Writing in the New England Journal of Medicine, Dutch experts report that "there may be clinical problems with the performance of euthanasia and physician-assisted suicide." Studying hundreds of cases from 1990-1991 and 1995-1996, they find "complications" (e.g., vomiting) in 7% of assisted suicides, and "problems with completion" (failed suicide or lingering death) in 16%. Out of 114 assisted suicides, 21 (18%) became cases of active euthanasia as the physician resorted to a lethal injection to solve these problems. Clinical problems with active euthanasia were less common but still occurred, with 3% of cases involving "complications" and 6% involving "problems with completion." Such problems did not improve in the later study period, and did not seem to depend on the extent of a physician's experience in assisting suicide [J. Groenewoud et al. in 342 New England Journal of Medicine 551-6 (Feb. 24, 2000)].
In an accompanying commentary, U.S. physician Sherwin Nuland notes: "This is information that will come as a shock to the many members of the public – including legislators and even some physicians – who have never considered that the procedures involved in physician-assisted suicide and euthanasia might sometimes add to the suffering they are meant to alleviate and might also preclude the tranquil death being sought." He says the study may actually under-report problems: 10 percent of physicians refused to take part in the study, and "it seems likely that the physicians whose patients experienced the worst complications would be most reluctant to answer questions about untoward events."

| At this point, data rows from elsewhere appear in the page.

/-- BUS_MASTER_ENABLE (R246). -/
def execBusMasterEnable (on : Bool) (s : State) : Host.Outcome State Fault Refusal :=
  onDp (fun _ d =>
    if !linkUp d then d
    else
      let d1 := { d with hif := { d.hif with busMaster := on } }
      if on then sendHeld d1 else d1) s

/-- VECTOR_UNMASK (R263). -/
def execVectorUnmask (vector : Nat) (s : State) : Host.Outcome State Fault Refusal :=
  onDp (fun _ d => if linkUp d then unmaskVector vector d else d) s

/-- S2M_CREDIT_RETURN (R252): answers that waited leave. -/
def execS2mCreditReturn (drs : Nat) (ndr : Nat) (s : State) : Host.Outcome State Fault Refusal :=
  onDp (fun c d =>
    if linkUp d then flushAnswers c { d with hif := { d.hif with drs := d.hif.drs + drs, ndr := d.hif.ndr + ndr } } else d) s

/-- DECODER_COMMIT (R259). -/
def execDecoderCommit (n : Nat) (base : BitVec 52) (size : BitVec 52) (iw : Nat) (ig : Nat) (skip : BitVec 52) (lock : Bool)
    (s : State) : Host.Outcome State Fault Refusal :=
  onDp (commitsDecoder n { base := base, size := size, iw := iw, ig := ig, skip := skip, lock := lock }) s

/-- DECODER_COMMIT_CLEAR (R259, R261). -/
def execDecoderCommitClear (n : Nat) (s : State) : Host.Outcome State Fault Refusal :=
  onDp (fun _ d => clearsDecoder n d) s

/-- A DOE object sent in answer: its 64-bit words, least significant first. -/
def doeAnswer (ws : List (BitVec 64)) (d : Dp) : Dp := emit (.doe ws) d

/-- A DOE request: an exit trigger of R354, and in DORMANT, where the processors are halted (R352), no more than that; the
requester's object is answered when it is taken up after the exit (log entry 144). -/
def onDoe (live : Dp → Bool) (f : Ctl → Dp → Dp) (s : State) : Host.Outcome State Fault Refusal :=
  onDp (fun c d =>
    if d.sup.mode = .dormant then dormantExit c .doeOrSideband d
    else if live d then f c (dormantExit c .doeOrSideband d) else d) s

/-- The DOE protocols of R264: vendor and protocol, in the order of discovery (log entry 17). -/
def doeProtocols : List (Nat × Nat) := [(0x0001, 0), (0x0001, 1), (0x0001, 2), (0x1E98, 2)]

/-- DOE_DISCOVERY (R264): one protocol and the next index; an index past the last reads vendor 0xFFFF. -/
def execDoeDiscovery (index : BitVec 8) (s : State) : Host.Outcome State Fault Refusal :=
  onDoe linkUp (fun _ d =>
    let x := doeProtocols.getD index.toNat (0xFFFF, 0)
    let next := if index.toNat + 1 < doeProtocols.length then index.toNat + 1 else 0
    doeAnswer [BitVec.ofNat 64 (x.1 + x.2 * 2 ^ 16 + next * 2 ^ 24)] d) s

/-- A DSLBIS of 24 bytes, with a base unit and one entry (R265, log entry 17). -/
def dslbis (dataType unit entry : Nat) : List (BitVec 8) :=
  bytesLe 1 1 ++ bytesLe 1 0 ++ bytesLe 2 24 ++ bytesLe 1 0 ++ bytesLe 1 0 ++ bytesLe 1 dataType ++ bytesLe 1 0 ++
    bytesLe 8 unit ++ bytesLe 2 entry ++ bytesLe 6 0

/-- The structures of the CDAT (R265): latencies in ns over a unit of 1,000 ps, bandwidths over a unit of 10 MB/s. -/
def cdatBody (capacity n : Nat) : List (BitVec 8) :=
  bytesLe 1 0 ++ bytesLe 1 0 ++ bytesLe 2 24 ++ bytesLe 1 0 ++ bytesLe 1 4 ++ bytesLe 2 0 ++ bytesLe 8 0 ++ bytesLe 8 capacity ++
  dslbis 1 1000 1000 ++ dslbis 2 1000 400 ++ dslbis 4 10 10000 ++ dslbis 5 10 (1400 * n) ++
  bytesLe 1 4 ++ bytesLe 1 0 ++ bytesLe 2 24 ++ bytesLe 1 0 ++ bytesLe 1 14 ++ bytesLe 2 0 ++ bytesLe 8 0 ++ bytesLe 8 capacity

/-- The CDAT (R265): its header, whose checksum makes the bytes sum to 0, and its structures. -/
def cdat (capacity n : Nat) : List (BitVec 8) :=
  let body := cdatBody capacity n
  let head := fun (sum : Nat) => bytesLe 4 (16 + body.length) ++ bytesLe 1 1 ++ bytesLe 1 sum ++ bytesLe 6 0 ++ bytesLe 4 0
  let total := (head 0 ++ body).foldl (fun a b => a + b.toNat) 0
  head (256 - total % 256) ++ body

/-- CDAT_TABLE_ACCESS (R265). -/
def execCdatTableAccess (s : State) : Host.Outcome State Fault Refusal :=
  onDoe linkUp (fun c d => doeAnswer (wordsOf 512 (cdat (hostCapacity c d) (cfgN d))) d) s

/-- Whether the SPDM responder answers (R30, R264): MP_0 runs the firmware. -/
def spdmLive (d : Dp) : Bool := d.que.mps.getD 0 1 = 0 && d.sec.runImage.isSome && (linkUp d || d.sup.mode ≠ .off)

/-- An SPDM request is taken up, counted, and answered. -/
def spdmAnswer (c : Ctl) (ws : List (BitVec 64)) (d : Dp) : Dp := doeAnswer ws (pmuCount c 22 0x13 1 d)

/-- The words of a 384-bit digest. -/
def digestWords (x : BitVec 384) : List (BitVec 64) := wordsOf 6 (digestBytes x)

/-- The fuse configuration of measurement 5 (R397): the revocation bits and the anti-rollback floors, raw, and the digest of the
four verification key hashes. -/
def fuseBytes : List (BitVec 8) :=
  bytesLe 1 Config.revokedFuses.toNat ++
    (List.range 4).flatMap (fun i => bytesLe 4 (Config.rollbackFloor (BitVec.ofNat 2 i))) ++
    digestBytes (sha384 ((List.range 4).flatMap fun i => digestBytes (Config.keyHash (BitVec.ofNat 2 i))))

/-- A measurement block (R397). -/
def measurement (c : Ctl) (d : Dp) (index : Nat) : List (BitVec 64) :=
  match index with
  | 1 => [Config.bootRomVersion]
  | 2 => digestWords ((d.sec.runImage.map (·.whole)).getD 0)
  | 3 => digestWords (if d.pst.cfgState = 1 then d.pst.cfgDigest else 0)
  | 4 => [BitVec.ofNat 64 (d.sec.st.code + 256 * (dbgState c d).code)]
  | 5 => wordsOf 9 fuseBytes
  | 6 => (List.range 4).map fun i => BitVec.ofNat 64 (cntValue c (3 + i))
  | _ => []

/-- The words that answer an SPDM request (R264, R397): the bodies of the negotiation and of CHALLENGE are the standard's, which
the spec does not give; of GET_MEASUREMENTS, index 0 answers the number of blocks, 0xFF all of them. -/
def spdmBody (c : Ctl) (d : Dp) : SpdmReq → List (BitVec 64)
  | .version => [Config.standardBody 10 0]
  | .capabilities => [Config.standardBody 11 0]
  | .algorithms => [Config.standardBody 12 0]
  | .challenge slot => [Config.standardBody 13 slot.toNat]
  | .measurements index =>
    if index = 0 then [6]
    else if index = 0xFF then (List.range 6).flatMap fun i => measurement c d (i + 1)
    else measurement c d index.toNat

/-- GET_MEASUREMENTS (R397), and the requests of R264 that have no row of their own: version, capabilities and algorithms, and
CHALLENGE (log entry 144). -/
def execGetMeasurements (req : SpdmReq) (s : State) : Host.Outcome State Fault Refusal :=
  onDoe spdmLive (fun c d => spdmAnswer c (spdmBody c d req) d) s

/-- The bytes of the chain that one data object of 4 KiB carries (R264): what its headers of 16 bytes leave (PRESUMED, log entry
17). -/
def chainPortion : Nat := 4080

Dr. Nuland adds: "Opponents of physician-assisted suicide will look at these complications as evidence to support their viewpoint, and they are justified in doing so." But he and others who support the practice believe instead that "thorough training in techniques must be made available." The medical profession, he says, must provide training in effectively causing death "with the attention to detail that all aspects of medical practice demand" [S. Nuland, Id., 583-4].
In the Archives of Internal Medicine, another study shows that 58% of Dutch nursing homes have "written guidelines" for euthanasia and assisted suicide, with 90% deeming the practices acceptable in some circumstances. Of the 165 guidelines allowing these practices, 65% mention all "official requirements" for licit practice; only 45% exclude mentally incompetent patients from eligibility. 90% of these guidelines define "euthanasia," but 13% of the definitions "deviated" significantly from official definitions – with six guidelines leaving out the requirement that it is only practiced "on request." The authors conclude that such guidelines "can be improved in many aspects" [I. Haverkate et al., in 160 Archives of Internal Medicine 317-22 (Feb. 14, 2000)].